Но даже и другого, посмертного, скудного, тоже не будет, и в нэпманском ресторане, на фоне розового поросенка с хреном и бумажной хризантемой в зубах, последний романтический герой, в немыслимом своем шарфе и штиблетах, не будет уж больше отплясывать под граммофон ни шимми, ни тустеп — с грудастою, страстной, в момент ответственного объятья обильно вспотевшей вдовой.
И на дачах НКВД, на открытых верандах, посреди клумб, крокетных площадок и каменных балюстрад, изобильные дамы с тяжелыми корзинами кос никогда уж не будут, утомленные солнцем, плавиться воском в руках солидных, откормленных свежатинкой партнеров, одетых по случаю выходного в белые полотняные костюмы.
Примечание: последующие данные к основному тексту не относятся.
-- ==== Sys2Proof/Safety.lean ====
section
/-! DEFINITION. What counts as a safe step, the premises on the state that every rule preserves
(spec/70_reset_and_hazards.md R391), and the terms in which statements say what an instruction reads,
stores and leaves as it was. -/

namespace Sys2Proof

open Sys2Proof.Machine

/-- The outcome is a next state. -/
def Completes (o : Host.Outcome State Fault Refusal) : Prop := ∃ t, o = .next t

/-- The outcome is a next state and `P` holds of it. -/
def CompletesWith (o : Host.Outcome State Fault Refusal) (P : State → Prop) : Prop :=
  ∃ t, o = .next t ∧ P t

/-- The fixed parts of the control state: PE = 1 and VM = 0 (premises P1 and P2 of R391), the bits of CR0,
CR3 and EFLAGS that hold nothing read as R25, R33 and R34 say (P9). -/
structure Machine.State.ControlOK (s : State) : Prop where
  protectedMode : s.ctl.cr0.getLsbD bitPE = true
  cr0 : cr0Of s.ctl.cr0 = s.ctl.cr0
  cr3 : cr3Of s.ctl.cr3 = s.ctl.cr3
  notVirtual : s.eflags.getLsbD bitVM = false
  eflags : eflagsOf s.eflags = s.eflags

/-- CS may be executed at level `cpl`: a 32-bit code segment, of that DPL, or conforming and of that DPL
or a more privileged one (P3 and P5 of R391; R189). -/
structure Machine.SegReg.CodeAt (g : SegReg) (cpl : Level) : Prop where
  isSeg : g.s = true
  code : g.code = true
  big : g.db = true
  level : if g.conformingCode then g.dpl ≤ cpl else g.dpl = cpl

/-- SS may be the stack at level `cpl`: a writable 32-bit data segment whose DPL and RPL are that level
(P4 and P5 of R391). -/
structure Machine.SegReg.StackAt (g : SegReg) (cpl : Level) : Prop where
  isSeg : g.s = true
  writable : g.canWrite = true
  big : g.db = true
  dpl : g.dpl = cpl
  rpl : selRpl g.sel = cpl

/-- A data-segment register may be used at level `cpl`: a data segment or readable code segment that is
conforming code or whose DPL is numerically no less (P6 of R391). -/
structure Machine.SegReg.DataAt (g : SegReg) (cpl : Level) : Prop where
  isSeg : g.s = true
  readable : g.canRead = true
  level : g.conformingCode = true ∨ cpl ≤ g.dpl

/-- The protection state: CPL is the RPL of CS (P3), every valid segment register holds a segment that
may be used at that level (P3 to P6), and one that holds a null selector is not valid (R28). -/
structure Machine.State.Guarded (s : State) : Prop where
  level : selRpl s.segs.cs.sel = s.cpl
  code : s.segs.cs.valid = true → s.segs.cs.CodeAt s.cpl
  stack : s.segs.ss.valid = true → s.segs.ss.StackAt s.cpl
  data : ∀ n, n ≠ .cs → n ≠ .ss → (s.segs.get n).valid = true → (s.segs.get n).DataAt s.cpl
  null : ∀ n, isNull (s.segs.get n).sel = true → (s.segs.get n).valid = false

/-- The machine has a code segment and a stack (P3, P4: CS and SS never hold the null selector, R28). -/
def Machine.State.Seated (s : State) : Prop := s.segs.cs.valid = true ∧ s.segs.ss.valid = true

/-- TR names a task: its selector is not null and selects from the GDT, as after LTR or a task switch
(R391 P7). -/
def Machine.State.taskNamed (s : State) : Bool := !isNull s.tr.sel && !selTI s.tr.sel

/-- Premise P7 of R391: TR names a busy 386 TSS of the GDT, whose descriptor gives its base and limit, and
whose limit is at least 103. No step checks it: before LTR what uses TR goes on with the values it holds,
LTR takes a shorter TSS (the weakening R391 states), and a program may change the descriptor (assumption
log entry 43). -/
structure Machine.State.TaskOK (s : State) : Prop where
  named : s.taskNamed = true
  inTable : s.inTable s.tr.sel = true
  limit : 103 ≤ s.tr.limit.toNat
  described : ∃ bytes u, sysRead (s.descAddr s.tr.sel) 8 s = .ok bytes u ∧
    (descOf bytes).isSeg = false ∧ (descOf bytes).typ = 0xB ∧ (descOf bytes).present = true ∧
    (descOf bytes).base = s.tr.base ∧ (descOf bytes).effLimit = s.tr.limit

/-- What premise P10 of R391 says of one state: with NT = 1 the back link of the current TSS selects a TSS
of the GDT. No step checks it: IRET reads the back link as it stands, and the checks of R300 raise TS
where it names no busy TSS (assumption log entry 43). -/
def Machine.State.LinkOK (s : State) : Prop :=
  s.eflags.getLsbD bitNT = true → ∃ bytes u, sysRead s.tr.base 2 s = .ok bytes u ∧
    isNull (wordAt bytes 0) = false ∧ selTI (wordAt bytes 0) = false ∧ s.inTable (wordAt bytes 0) = true

/-! ## What an instruction leaves as it was -/

/-- `t` is `s` but for what accesses note of the page tables and the draws they take (R38, R96, R113):
every register and every byte of memory is as it was. -/
def Machine.State.ReadTo (s t : State) : Prop :=
  t = { s with tablesUsed := t.tablesUsed, walked := t.walked, draws := t.draws }

/-- `t` is `s` but for the bytes of memory at the physical addresses `ps`, and for what accesses and stores
note (R38, R96, R112, R113): every register is as it was. -/
def Machine.State.StoredTo (s : State) (ps : List Nat) (t : State) : Prop :=
  t = { s with
    mem := t.mem
    tablesUsed := t.tablesUsed
    pastMemory := t.pastMemory
    walked := t.walked
    storedAhead := t.storedAhead
    draws := t.draws } ∧
    ∀ a, a ∉ ps → t.mem.read a = s.mem.read a

/-- `t` is `s` but for what accesses note and the linear address in CR2, as a page fault leaves it (R103,
R352). -/
def Machine.State.StoppedTo (s t : State) : Prop :=
  t = { s with
    tablesUsed := t.tablesUsed
    walked := t.walked
    draws := t.draws
    ctl := { s.ctl with cr2 := t.ctl.cr2 } }

/-- The bytes of memory at `lin` and on, where linear and physical addresses are the same (R62). -/
def Machine.State.bytesAt (s : State) (lin : Dword) (n : Nat) : List Byte :=
  (List.range n).map fun k => s.mem.read (lin + BitVec.ofNat 32 k).toNat

/-- Every linear address is the physical address of memory: no paging, and memory everywhere (R62). -/
def Machine.State.Flat (s : State) : Prop :=
  s.paging = false ∧ ∀ lin : Dword, s.hasMemory lin.toNat = true

/-- The physical addresses that `SetAccessed(sel, d)` stores to (R88). -/
def accessedStores (sel : Word) (d : Desc) (s : State) : List Nat :=
  match prepareAccessed sel d s with
  | .ok cells _ => cells.map (·.1)
  | .error _ _ => []

/-- The checks of a push of the doublewords `vs` pass, and `cells` is what it will store: the segment check,
then the page check of every byte, which leaves the state `u` (R93, R181). -/
def PushPrepared (s : State) (vs : List Dword) (cells : List Host.Cell) (u : State) : Prop :=
  ∃ lin ps,
    segCheck .ss (s.regs.esp - BitVec.ofNat 32 (4 * vs.length)) (4 * vs.length) true s = .ok lin s ∧
    translateRange .write s.userLevel lin (4 * vs.length) s = .ok ps u ∧
    cells = ps.zip (vs.reverse.flatMap dwordBytes)

/-- The doublewords `vs` are pushed as one checked operation, the first one first: all the checks, and then
the stores, at the physical addresses `ps`, and ESP (R93, R181). -/
def PushedTo (s : State) (vs : List Dword) (ps : List Nat) (t : State) : Prop :=
  ∃ cells u, PushPrepared s vs cells u ∧ ps = cells.map (·.1) ∧
    t = { u.store cells with
          regs := { s.regs with esp := s.regs.esp - BitVec.ofNat 32 (4 * vs.length) } }

/-- `i` is a far transfer of a kind, its operand reads as `sel` and `off`, and leaves the state `u`
(R141, R187). -/
def FarOperand (kind : FarKind) (i : Instr) (s : State) (sel : Word) (off : Dword) (u : State) : Prop :=
  match kind with
  | .jmp => (i = .jmpFar sel off ∧ u = s) ∨ ∃ x, i = .jmpFarMem x ∧ readFarPointer x s = .ok (sel, off) u
  | .call => (i = .callFar sel off ∧ u = s) ∨ ∃ x, i = .callFarMem x ∧ readFarPointer x s = .ok (sel, off) u

/-- The far transfer `i` finds the call gate `g`, which it may use, and in it the code segment `d`, that
`csel` names, and the offset `off`; the reads leave the state `v` (R78, R196 to R200). -/
def GateOperand (kind : FarKind) (i : Instr) (s : State) (g : Desc) (csel : Word) (off : Dword) (d : Desc)
    (v : State) : Prop :=
  ∃ (sel : Word) (unused : Dword) (u w : State),
    FarOperand kind i s sel unused u ∧ isNull sel = false ∧ readDesc sel u = .ok (some g) w ∧
    g.isSeg = false ∧ g.typ = 0xC ∧ s.cpl ≤ g.dpl ∧ selRpl sel ≤ g.dpl ∧ g.present = true ∧
    csel = g.lo.extractLsb' 16 16 ∧ off = g.hi.extractLsb' 16 16 ++ g.lo.extractLsb' 0 16 ∧
    isNull csel = false ∧ readDesc csel w = .ok (some d) v ∧ d.isCode = true

/-- The far transfer `i` finds, directly or through a call gate, the code segment `d`, that `csel` names, at
the current level or conforming, and the offset `off` in it (R188 to R191, R198 to R201). -/
def SameLevelOperand (kind : FarKind) (i : Instr) (s : State) (csel : Word) (off : Dword) (d : Desc)
    (v : State) : Prop :=
  (∃ u, FarOperand kind i s csel off u ∧ isNull csel = false ∧ readDesc csel u = .ok (some d) v ∧
    d.isCode = true ∧ if d.conforming then d.dpl ≤ s.cpl else selRpl csel ≤ s.cpl ∧ d.dpl = s.cpl) ∨
  ((∃ g, GateOperand kind i s g csel off d v) ∧ if d.conforming then d.dpl ≤ s.cpl else d.dpl = s.cpl)

/-- Control entered the code segment `d` that `sel` names at the current level, after the push that will
store `pushed` and leaves ESP at `esp`: every check is made, those of the accessed bit too, then the
stores, at the physical addresses `ps`, then CS, ESP and `target` as the new instruction pointer (R172,
R352). -/
def EnteredCode (sel : Word) (d : Desc) (target : Dword) (pushed : List Host.Cell) (esp : Dword)
    (s : State) (ps : List Nat) (t : State) : Prop :=
  ∃ mark u, d.big = true ∧ prepareAccessed sel d s = .ok mark u ∧ ps = (pushed ++ mark).map (·.1) ∧
    t = (((u.store (pushed ++ mark)).withEsp esp).withCS sel d s.cpl).jumpTo target

/-- The stack switch of an inward transfer to the code segment `c` that `csel` names, with the stack
`nss:nesp` of descriptor `d` and the frame `vs` (R204 to R206): every check is made, with level-0 page
rights; then the accessed bit of the stack, the frame and the accessed bit of the code segment are
stored; `ps` are the stores in this order. -/
def EnteredInner (csel : Word) (c : Desc) (target : Dword) (nesp : Dword) (nss : Word) (d : Desc)
    (vs : List Dword) (s : State) (ps : List Nat) (t : State) : Prop :=
  ∃ qs stackMark codeMark u v w,
    limitOK (cacheOf nss d) (nesp - BitVec.ofNat 32 (4 * vs.length)).toNat (4 * vs.length) = true ∧
    targetOK c.effLimit target = true ∧ c.big = true ∧
    translateRange .write false (d.base + (nesp - BitVec.ofNat 32 (4 * vs.length))) (4 * vs.length) s
      = .ok qs u ∧
    prepareAccessed nss d u = .ok stackMark v ∧ prepareAccessed csel c v = .ok codeMark w ∧
    ps = stackMark.map (·.1) ++ qs ++ codeMark.map (·.1) ∧
    t = (((w.store (stackMark ++ qs.zip (vs.reverse.flatMap dwordBytes) ++ codeMark)).withCS csel c
      c.dpl).withStack nss d (nesp - BitVec.ofNat 32 (4 * vs.length))).jumpTo target

/-- `i` is a return of a frame of `size` bytes that releases `n` more: RETF and RETF imm16 (R211), and IRET
with NT = 0 (R292, R358). -/
def Returns (i : Instr) (s : State) (size : Nat) (n : Word) : Prop :=
  (size = 8 ∧ (i = .retf ∧ n = 0 ∨ i = .retfImm n)) ∨
  (size = 12 ∧ n = 0 ∧ i = .iret ∧ s.eflags.getLsbD bitNT = false)

/-- The frame of the return `i` lies within SS and reads as the offset `reip`, the doubleword `csword` of
CS and, for IRET, the flags `image`, 0 for a far return; the reads leave the state `v` (R211, R358). -/
def ReturnFrame (i : Instr) (s : State) (size : Nat) (n : Word) (reip csword image : Dword)
    (v : State) : Prop :=
  Returns i s size n ∧ limitOK s.segs.ss s.regs.esp.toNat size = true ∧
  ∃ u w, segReadDword .ss s.regs.esp s = .ok reip u ∧
    segReadDword .ss (s.regs.esp + 4) u = .ok csword w ∧
    (if size = 8 then image = 0 ∧ v = w else segReadDword .ss (s.regs.esp + 8) w = .ok image v)

/-- How an instruction ends that makes the checks or effects `m` last: with an exception of `m` it takes the
exception, with a refusal it is refused, and else it ends as `f` says (R10, R355). -/
def outcomeOf {α : Type} (m : EStateM.Result Stop State α)
    (f : α → State → Host.Outcome State Fault Refusal) : Host.Outcome State Fault Refusal :=
  match m with
  | .ok a t => f a t
  | .error (.exc e) t => takeException e t
  | .error (.refuse r) _ => .refused r

/-! ## What a task switch does -/

/-- The instructions that may switch tasks, by what causes the switch (R289 to R291, R293, R300). -/
def SwitchesTasks (i : Instr) : SwitchCause → Prop
  | .jmp => (∃ sel off, i = .jmpFar sel off) ∨ ∃ x, i = .jmpFarMem x
  | .call => (∃ sel off, i = .callFar sel off) ∨ ∃ x, i = .callFarMem x
  | .int => ∃ vector, i = .int vector
  | .iret => i = .iret

/-- The page checks of the access byte of the GDT descriptor of `sel` pass: it lies, as a read, at the
physical address `at_.1` and, as a write, at `at_.2`, with level-0 page rights; the state is then `t`
(R301). -/
def AccessByteAt (s : State) (sel : Word) (at_ : Nat × Nat) (t : State) : Prop :=
  ∃ u, pageCheck .read false (s.gdtAccessAddr sel) s = .ok at_.1 u ∧
    pageCheck .write false (s.gdtAccessAddr sel) u = .ok at_.2 t

/-- The page checks of a task switch pass: of the 62 bytes of the outgoing TSS that are saved, the 104 of
the incoming TSS, its back link where CALL or an interrupt writes it, and the access byte of each
descriptor whose busy bit changes; there is memory at all of them; `pages` are their physical addresses
and `v` the state left (R62, R300, R306; assumption log entry 21). -/
def SwitchPrepared (s : State) (cause : SwitchCause) (tsel : Word) (d : Desc) (pages : SwitchPages)
    (v : State) : Prop :=
  (∀ p ∈ pages.all, s.hasMemory p = true) ∧ ∃ u w x y,
    pageCheckRange .write false (s.tr.base + 32) 62 s = .ok pages.saved u ∧
    pageCheckRange .read false d.base 104 u = .ok pages.image w ∧
    pageCheckRange .write false d.base (if cause = .call ∨ cause = .int then 2 else 0) w
      = .ok pages.link x ∧
    (if cause = .jmp ∨ cause = .iret then
      ∃ at_, pages.freed = some at_ ∧ AccessByteAt x s.tr.sel at_ y
     else pages.freed = none ∧ y = x) ∧
    (if cause = .iret then pages.busied = none ∧ v = y
     else ∃ at_, pages.busied = some at_ ∧ AccessByteAt y tsel at_ v)

/-- `r` is what the operations `ms` give from `s`, one after another, up to the first that stops. -/
def RunsInOrder : List (Exec Unit) → State → EStateM.Result Stop State Unit → Prop
  | [], s, r => r = .ok () s
  | m :: ms, s, r =>
    (∃ e t, m s = .error e t ∧ r = .error e t) ∨ ∃ t, m s = .ok () t ∧ RunsInOrder ms t r

end Sys2Proof
end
И никто больше не станет накручивать деревянную ручку патефона, сладко, до головокруженья вдыхая запах его бархатного диска — цвета граната, а то малахита, и рио-рита больше уже никогда не свяжет партнеров в нежном и плотном объятье, не запустит мелькать их беспечные, вскоре истлевшие в братских могилах ножки, а новые пластинки с красивой наклейкой цвета берлинской (тоже трофейной) бирюзы уже никогда не взбудоражат слуха вражьим и одновременно очень эротическим «ихь либе дихь», и скромненький синий платочек, заглушая чужую речь, не заставит уж более девятнадцатилетних медсестер портить плойкой свои чудесные белокурые волосы и подкладывать под пиджаки, перелицованные из немецких мундиров, огромные — дополнением к своим маленьким — ватиновые плечи, чтобы вечером застенчиво положить руки на плечи чудом уцелевших лейтенантов.
И вслед за картавым, по-петербургски влажным мурлыканьем Вертинского, только что вынырнувшего из Леты и вновь туда возвращенного, в нее повалятся и утесовские вальсы-танго-фокстротики, и лещенковские блины, и все его Дуни, Насти-Настеньки, мои-Маши и мои-Марусечки, а их всех заглушит, задавит, сотрет в порошок и тоже сгинет в могиле этого тысячелетия роскошный баритон Теннеси Эрни Форда, все его мужские, бомбардирующие, рвущие душу шестнадцать тонн, под мощные удары которых, под этот с ума сводящий ритм нездешних улыбок, слез и объятий, — всей правотой новомодных подошв проламывая потолки нижних соседей, — вкусят свою краткую юность бесстрашные мотыльки в брюках-дудочках и плащиках-болоньях, и не будет их больше никогда, и сгинут они без следа, и не ринуться им уже во веки веков на огонь любовной лихорадки, на все эти сладким электричеством бьющие («Never know how much I love you…») песенки американской сирены Пегги Ли, потому что ни Пегги, ни любовной лихорадки больше не будет, и сколь не произноси слово «страсть», в груди жарче не станет, да и как мотыльки те выкаблучивались под всю эту чертовщину, разве кто помнит?